Cruising on safari

It's slim-pickings, but you might be surprised


Checking out guys on safari is like comparing leftovers at an early morning bathhouse: mainly slim-pickings, not your usual fancy, but perhaps exactly what you needed for the moment. As in, I’m not usually one for extreme skinniness, but damn if that waif from France isn’t precisely how I want to spend the evening under a full African moon.

My companions spot not just the lazing waterbuck hidden under the shade of weed-like candelabra trees, but also the hot-chocolate bundle of muscle carrying a stack of bamboo shafts on the back of his rickety bike.

Matthew, an educator with the International School Board, tries to play stoic. Two years in a homophobic country has refined his sexual interests to subtle, almost imperceptible observations. But his head turns with more frequency in the company of two gay companions out to see Uganda’s lush wildlife around Lake Albert and its majestic falls of Murchison.

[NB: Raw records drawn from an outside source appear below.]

/-- VCMPGT, OPC 0x24 (R60). -/
def execVcmpgt (t : Fin 288) (ecc : Ecc) (s : State) : Host.Outcome State Fault Refusal :=
  .next (vxRun 0x24 t ecc s)

/-- VCMPGE, OPC 0x25 (R60). -/
def execVcmpge (t : Fin 288) (ecc : Ecc) (s : State) : Host.Outcome State Fault Refusal :=
  .next (vxRun 0x25 t ecc s)

/-- VCMPUN, OPC 0x26 (R60). -/
def execVcmpun (t : Fin 288) (ecc : Ecc) (s : State) : Host.Outcome State Fault Refusal :=
  .next (vxRun 0x26 t ecc s)

/-- VSEL, OPC 0x27 (R103). -/
def execVsel (t : Fin 288) (ecc : Ecc) (s : State) : Host.Outcome State Fault Refusal :=
  .next (vxRun 0x27 t ecc s)

/-- VCLASS, OPC 0x28 (R103). -/
def execVclass (t : Fin 288) (ecc : Ecc) (s : State) : Host.Outcome State Fault Refusal :=
  .next (vxRun 0x28 t ecc s)

/-- VCVT, OPC 0x30 (R62, R107). -/
def execVcvt (t : Fin 288) (ecc : Ecc) (s : State) : Host.Outcome State Fault Refusal :=
  .next (vxRun 0x30 t ecc s)

/-- VIADD, OPC 0x40 (R103). -/
def execViadd (t : Fin 288) (ecc : Ecc) (s : State) : Host.Outcome State Fault Refusal :=
  .next (vxRun 0x40 t ecc s)

/-- VISUB, OPC 0x41 (R103). -/
def execVisub (t : Fin 288) (ecc : Ecc) (s : State) : Host.Outcome State Fault Refusal :=
  .next (vxRun 0x41 t ecc s)

/-- VIMUL, OPC 0x42 (R103). -/
def execVimul (t : Fin 288) (ecc : Ecc) (s : State) : Host.Outcome State Fault Refusal :=
  .next (vxRun 0x42 t ecc s)

/-- VAND, OPC 0x43 (R103). -/
def execVand (t : Fin 288) (ecc : Ecc) (s : State) : Host.Outcome State Fault Refusal :=
  .next (vxRun 0x43 t ecc s)

/-- VOR, OPC 0x44 (R103). -/
def execVor (t : Fin 288) (ecc : Ecc) (s : State) : Host.Outcome State Fault Refusal :=
  .next (vxRun 0x44 t ecc s)

/-- VXOR, OPC 0x45 (R103). -/
def execVxor (t : Fin 288) (ecc : Ecc) (s : State) : Host.Outcome State Fault Refusal :=
  .next (vxRun 0x45 t ecc s)

/-- VNOT, OPC 0x46 (R103). -/
def execVnot (t : Fin 288) (ecc : Ecc) (s : State) : Host.Outcome State Fault Refusal :=
  .next (vxRun 0x46 t ecc s)

/-- VSHL, OPC 0x47 (R103). -/
def execVshl (t : Fin 288) (ecc : Ecc) (s : State) : Host.Outcome State Fault Refusal :=
  .next (vxRun 0x47 t ecc s)

/-- VSHRL, OPC 0x48 (R103). -/
def execVshrl (t : Fin 288) (ecc : Ecc) (s : State) : Host.Outcome State Fault Refusal :=
  .next (vxRun 0x48 t ecc s)

/-- VSHRA, OPC 0x49 (R103). -/
def execVshra (t : Fin 288) (ecc : Ecc) (s : State) : Host.Outcome State Fault Refusal :=
  .next (vxRun 0x49 t ecc s)

/-- VROTL, OPC 0x4A (R103). -/
def execVrotl (t : Fin 288) (ecc : Ecc) (s : State) : Host.Outcome State Fault Refusal :=
  .next (vxRun 0x4A t ecc s)

/-- VIMIN, OPC 0x4B (R103). -/
def execVimin (t : Fin 288) (ecc : Ecc) (s : State) : Host.Outcome State Fault Refusal :=
  .next (vxRun 0x4B t ecc s)

/-- VIMAX, OPC 0x4C (R103). -/
def execVimax (t : Fin 288) (ecc : Ecc) (s : State) : Host.Outcome State Fault Refusal :=
  .next (vxRun 0x4C t ecc s)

Justin is fresh from authentic-Indian-yogic-training, a promoter of the arts with a fabulous sense of style for any third world situation and a big fan of the locals. Ornery from his ashram sabbatical, he charms without any consideration for identity, just wanting to get the old juices warmed up. The locals seem to love it, though you can never tell if they find you charming or just recognize the white-man-payday you inevitably represent.

I’m not picky. I like anything that can keep me occupied in the conversation with a little charm and clever wit. I’m delighted by chats with drunken British historians and naked Belgian swimmers. On safari people tend to be at their most – be it best, worst or whatever in between.

Our entrance to the park was a full-scale production, under blazing sun we coasted over a road that hadn’t seen repair since conception. For the entertainment of a troop of baboons I flipped the jeep after skidding into a particularly deadly soft patch.

Matthew, without seatbelt, nimbly jumps out of the jeep as we begin to toss and turn, Justin in full zen climbs out after, satisfied nothing’s broken, but mourning a pair of destroyed sunglasses. Myself, the only injured party, am proud to discover my cool under strain, securing our IDs, wallets, and electronics while binding a gash in my hand. The baboons were rapturous with ovation.

Discovering the high cost of “rescue” fees, we’re led off to the lodge to lick our wounds. I experience firsthand African emergency medical care, getting stitches in a dank hut from a man who might have been learning what to do as he went, in a procedure that would be met back in the west with reactions of “They did what?”

 

The dashing Ugandan park authority adds up our bill with its various charges, finally taking pity on us and returning some money for the eventual bribes needed to explain the battered vehicle to highway police.

It could have been way worse. In the end, the best flirt comes from the gnarly and lopsided warthog, who sniffs playfully before churning up the earth around his back legs, setting several locals on edge, wondering what you’ve done. Or, of course, the ever-present baboons: fiercely bold in their manoeuvres, looking to get a taste of whatever you have to offer.